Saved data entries
• • • • • • •
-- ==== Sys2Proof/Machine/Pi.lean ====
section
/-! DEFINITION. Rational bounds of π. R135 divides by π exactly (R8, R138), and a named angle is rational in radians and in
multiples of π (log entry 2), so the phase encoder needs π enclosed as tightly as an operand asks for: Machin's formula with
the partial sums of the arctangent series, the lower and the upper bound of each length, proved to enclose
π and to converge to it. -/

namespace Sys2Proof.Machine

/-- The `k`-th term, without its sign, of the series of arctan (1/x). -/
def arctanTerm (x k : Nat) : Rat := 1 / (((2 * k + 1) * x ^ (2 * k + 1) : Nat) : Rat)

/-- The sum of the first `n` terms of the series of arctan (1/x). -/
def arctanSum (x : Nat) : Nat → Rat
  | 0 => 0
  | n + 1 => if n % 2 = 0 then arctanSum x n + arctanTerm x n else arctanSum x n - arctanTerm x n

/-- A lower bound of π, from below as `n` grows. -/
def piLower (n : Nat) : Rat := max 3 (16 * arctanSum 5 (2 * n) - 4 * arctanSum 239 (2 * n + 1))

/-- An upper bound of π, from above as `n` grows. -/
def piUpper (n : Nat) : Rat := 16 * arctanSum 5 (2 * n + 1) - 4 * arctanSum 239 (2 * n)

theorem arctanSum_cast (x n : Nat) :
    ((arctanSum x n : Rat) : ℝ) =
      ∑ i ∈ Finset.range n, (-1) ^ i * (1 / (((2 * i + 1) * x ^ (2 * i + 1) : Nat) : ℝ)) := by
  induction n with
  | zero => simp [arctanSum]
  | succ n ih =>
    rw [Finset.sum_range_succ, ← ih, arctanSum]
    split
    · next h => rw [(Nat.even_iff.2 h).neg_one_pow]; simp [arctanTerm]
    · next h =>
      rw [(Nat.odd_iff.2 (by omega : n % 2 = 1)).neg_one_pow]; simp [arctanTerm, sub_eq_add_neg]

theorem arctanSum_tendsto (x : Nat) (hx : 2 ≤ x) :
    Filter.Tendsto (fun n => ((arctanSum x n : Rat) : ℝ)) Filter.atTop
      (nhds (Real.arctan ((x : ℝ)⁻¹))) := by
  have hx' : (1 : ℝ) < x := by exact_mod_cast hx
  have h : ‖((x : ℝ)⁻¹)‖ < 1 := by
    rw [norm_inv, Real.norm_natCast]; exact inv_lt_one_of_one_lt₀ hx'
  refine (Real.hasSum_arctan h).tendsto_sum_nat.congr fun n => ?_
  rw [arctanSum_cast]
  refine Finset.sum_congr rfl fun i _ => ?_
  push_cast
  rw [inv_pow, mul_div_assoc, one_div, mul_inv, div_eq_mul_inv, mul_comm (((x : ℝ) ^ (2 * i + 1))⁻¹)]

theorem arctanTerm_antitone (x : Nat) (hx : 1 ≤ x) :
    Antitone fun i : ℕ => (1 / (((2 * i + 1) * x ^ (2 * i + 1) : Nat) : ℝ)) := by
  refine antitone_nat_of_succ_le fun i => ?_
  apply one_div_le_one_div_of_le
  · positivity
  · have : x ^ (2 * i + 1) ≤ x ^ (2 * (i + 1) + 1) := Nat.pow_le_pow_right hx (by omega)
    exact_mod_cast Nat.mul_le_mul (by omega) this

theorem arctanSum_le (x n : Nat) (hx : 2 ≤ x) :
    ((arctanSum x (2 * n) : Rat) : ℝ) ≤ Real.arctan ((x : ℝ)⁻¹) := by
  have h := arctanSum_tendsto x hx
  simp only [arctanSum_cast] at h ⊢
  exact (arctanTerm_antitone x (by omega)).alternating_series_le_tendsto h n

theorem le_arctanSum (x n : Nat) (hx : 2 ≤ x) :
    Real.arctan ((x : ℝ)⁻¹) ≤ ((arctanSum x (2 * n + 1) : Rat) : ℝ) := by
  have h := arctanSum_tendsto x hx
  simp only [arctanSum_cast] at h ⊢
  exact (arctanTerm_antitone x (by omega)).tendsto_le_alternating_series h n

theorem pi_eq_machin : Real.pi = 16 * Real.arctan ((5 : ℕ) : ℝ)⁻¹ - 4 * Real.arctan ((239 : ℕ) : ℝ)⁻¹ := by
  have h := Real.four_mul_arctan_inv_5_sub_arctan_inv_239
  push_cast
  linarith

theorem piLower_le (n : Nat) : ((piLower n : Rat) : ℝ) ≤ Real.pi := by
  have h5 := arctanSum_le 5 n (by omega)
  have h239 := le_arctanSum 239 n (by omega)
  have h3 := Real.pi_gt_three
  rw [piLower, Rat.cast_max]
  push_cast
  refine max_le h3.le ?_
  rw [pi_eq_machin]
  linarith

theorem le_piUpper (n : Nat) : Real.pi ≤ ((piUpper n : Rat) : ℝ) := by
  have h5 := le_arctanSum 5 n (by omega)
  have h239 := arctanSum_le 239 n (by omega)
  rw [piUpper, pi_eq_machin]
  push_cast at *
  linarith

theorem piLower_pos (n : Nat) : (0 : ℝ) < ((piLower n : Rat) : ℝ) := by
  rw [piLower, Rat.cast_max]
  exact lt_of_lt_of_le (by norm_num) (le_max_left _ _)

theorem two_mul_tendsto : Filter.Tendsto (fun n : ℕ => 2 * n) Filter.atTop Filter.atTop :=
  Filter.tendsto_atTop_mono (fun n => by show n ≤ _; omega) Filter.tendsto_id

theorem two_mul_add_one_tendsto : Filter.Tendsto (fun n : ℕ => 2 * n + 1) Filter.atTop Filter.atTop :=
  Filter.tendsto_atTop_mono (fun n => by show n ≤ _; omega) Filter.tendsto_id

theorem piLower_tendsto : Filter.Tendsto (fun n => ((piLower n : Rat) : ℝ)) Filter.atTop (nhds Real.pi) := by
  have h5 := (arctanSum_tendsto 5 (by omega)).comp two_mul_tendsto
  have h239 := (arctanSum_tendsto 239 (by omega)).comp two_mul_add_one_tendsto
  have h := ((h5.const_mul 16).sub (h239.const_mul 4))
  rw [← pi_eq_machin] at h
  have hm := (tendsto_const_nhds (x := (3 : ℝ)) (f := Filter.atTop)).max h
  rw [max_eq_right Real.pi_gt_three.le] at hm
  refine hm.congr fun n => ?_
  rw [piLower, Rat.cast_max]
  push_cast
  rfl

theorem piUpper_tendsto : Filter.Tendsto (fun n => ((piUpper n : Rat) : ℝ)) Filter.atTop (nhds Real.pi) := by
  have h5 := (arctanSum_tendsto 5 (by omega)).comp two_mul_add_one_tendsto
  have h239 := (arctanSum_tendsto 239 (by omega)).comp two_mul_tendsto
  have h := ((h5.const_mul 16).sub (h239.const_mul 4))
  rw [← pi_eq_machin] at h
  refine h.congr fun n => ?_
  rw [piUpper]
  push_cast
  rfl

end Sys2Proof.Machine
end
• • • • • • •
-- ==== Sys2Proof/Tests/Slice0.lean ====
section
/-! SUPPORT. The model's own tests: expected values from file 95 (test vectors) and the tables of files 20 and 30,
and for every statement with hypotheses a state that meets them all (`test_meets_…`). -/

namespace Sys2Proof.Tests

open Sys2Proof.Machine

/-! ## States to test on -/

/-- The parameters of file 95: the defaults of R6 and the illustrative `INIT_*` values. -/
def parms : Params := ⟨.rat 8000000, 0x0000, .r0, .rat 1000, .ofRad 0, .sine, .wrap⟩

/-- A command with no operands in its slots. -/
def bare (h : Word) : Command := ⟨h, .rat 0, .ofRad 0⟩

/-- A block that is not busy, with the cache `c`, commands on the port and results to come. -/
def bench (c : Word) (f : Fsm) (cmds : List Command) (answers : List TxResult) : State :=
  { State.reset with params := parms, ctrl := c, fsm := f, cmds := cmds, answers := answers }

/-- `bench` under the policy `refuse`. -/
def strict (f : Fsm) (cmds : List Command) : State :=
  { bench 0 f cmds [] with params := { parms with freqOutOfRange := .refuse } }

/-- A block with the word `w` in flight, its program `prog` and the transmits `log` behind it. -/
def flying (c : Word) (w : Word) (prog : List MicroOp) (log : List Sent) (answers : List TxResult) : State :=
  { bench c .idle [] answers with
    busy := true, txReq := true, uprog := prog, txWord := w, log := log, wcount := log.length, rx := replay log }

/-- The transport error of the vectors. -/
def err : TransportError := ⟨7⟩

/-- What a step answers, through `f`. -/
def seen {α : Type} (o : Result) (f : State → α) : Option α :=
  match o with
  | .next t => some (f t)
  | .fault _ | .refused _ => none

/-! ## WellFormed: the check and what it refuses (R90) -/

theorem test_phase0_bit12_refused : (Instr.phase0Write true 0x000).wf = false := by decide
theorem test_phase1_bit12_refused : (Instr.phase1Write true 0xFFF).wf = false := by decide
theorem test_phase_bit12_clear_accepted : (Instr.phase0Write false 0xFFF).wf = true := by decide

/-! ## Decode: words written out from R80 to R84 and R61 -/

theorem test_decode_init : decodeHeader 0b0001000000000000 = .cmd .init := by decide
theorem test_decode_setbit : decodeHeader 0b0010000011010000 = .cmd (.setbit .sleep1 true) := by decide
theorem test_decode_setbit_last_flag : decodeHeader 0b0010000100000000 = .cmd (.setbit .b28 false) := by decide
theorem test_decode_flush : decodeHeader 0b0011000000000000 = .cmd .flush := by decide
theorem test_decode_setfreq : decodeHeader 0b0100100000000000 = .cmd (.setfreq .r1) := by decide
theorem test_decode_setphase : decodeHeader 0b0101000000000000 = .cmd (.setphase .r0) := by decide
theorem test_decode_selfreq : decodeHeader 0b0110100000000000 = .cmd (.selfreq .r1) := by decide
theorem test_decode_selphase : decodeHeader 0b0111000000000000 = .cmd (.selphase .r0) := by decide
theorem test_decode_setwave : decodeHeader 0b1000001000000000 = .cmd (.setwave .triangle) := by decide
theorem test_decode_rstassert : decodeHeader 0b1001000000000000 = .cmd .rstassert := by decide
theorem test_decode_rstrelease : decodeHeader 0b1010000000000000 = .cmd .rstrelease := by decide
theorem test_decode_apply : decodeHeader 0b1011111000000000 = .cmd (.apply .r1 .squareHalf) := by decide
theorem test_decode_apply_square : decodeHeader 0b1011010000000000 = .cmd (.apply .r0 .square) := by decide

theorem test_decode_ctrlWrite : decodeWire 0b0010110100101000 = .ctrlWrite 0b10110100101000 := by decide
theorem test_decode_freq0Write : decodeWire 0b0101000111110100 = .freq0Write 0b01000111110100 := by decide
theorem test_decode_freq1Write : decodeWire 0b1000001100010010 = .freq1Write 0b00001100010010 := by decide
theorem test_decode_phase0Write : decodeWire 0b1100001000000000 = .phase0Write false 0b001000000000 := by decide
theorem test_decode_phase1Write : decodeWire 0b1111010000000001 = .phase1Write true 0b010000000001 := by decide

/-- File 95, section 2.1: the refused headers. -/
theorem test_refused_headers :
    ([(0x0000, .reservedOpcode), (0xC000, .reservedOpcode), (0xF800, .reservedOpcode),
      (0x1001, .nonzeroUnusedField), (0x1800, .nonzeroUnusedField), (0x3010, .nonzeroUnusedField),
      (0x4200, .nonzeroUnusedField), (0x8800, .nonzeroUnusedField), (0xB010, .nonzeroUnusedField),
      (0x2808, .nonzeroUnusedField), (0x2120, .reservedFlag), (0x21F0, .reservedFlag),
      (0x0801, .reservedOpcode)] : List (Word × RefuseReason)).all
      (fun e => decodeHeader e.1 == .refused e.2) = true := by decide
• • • • • • •
**WHAT YOU WILL DO:** If a line in the records above has the word "grows", copy it.

**REPLY:**
/-- A lower bound of π, from below as `n` grows. -/
/-- An upper bound of π, from above as `n` grows. -/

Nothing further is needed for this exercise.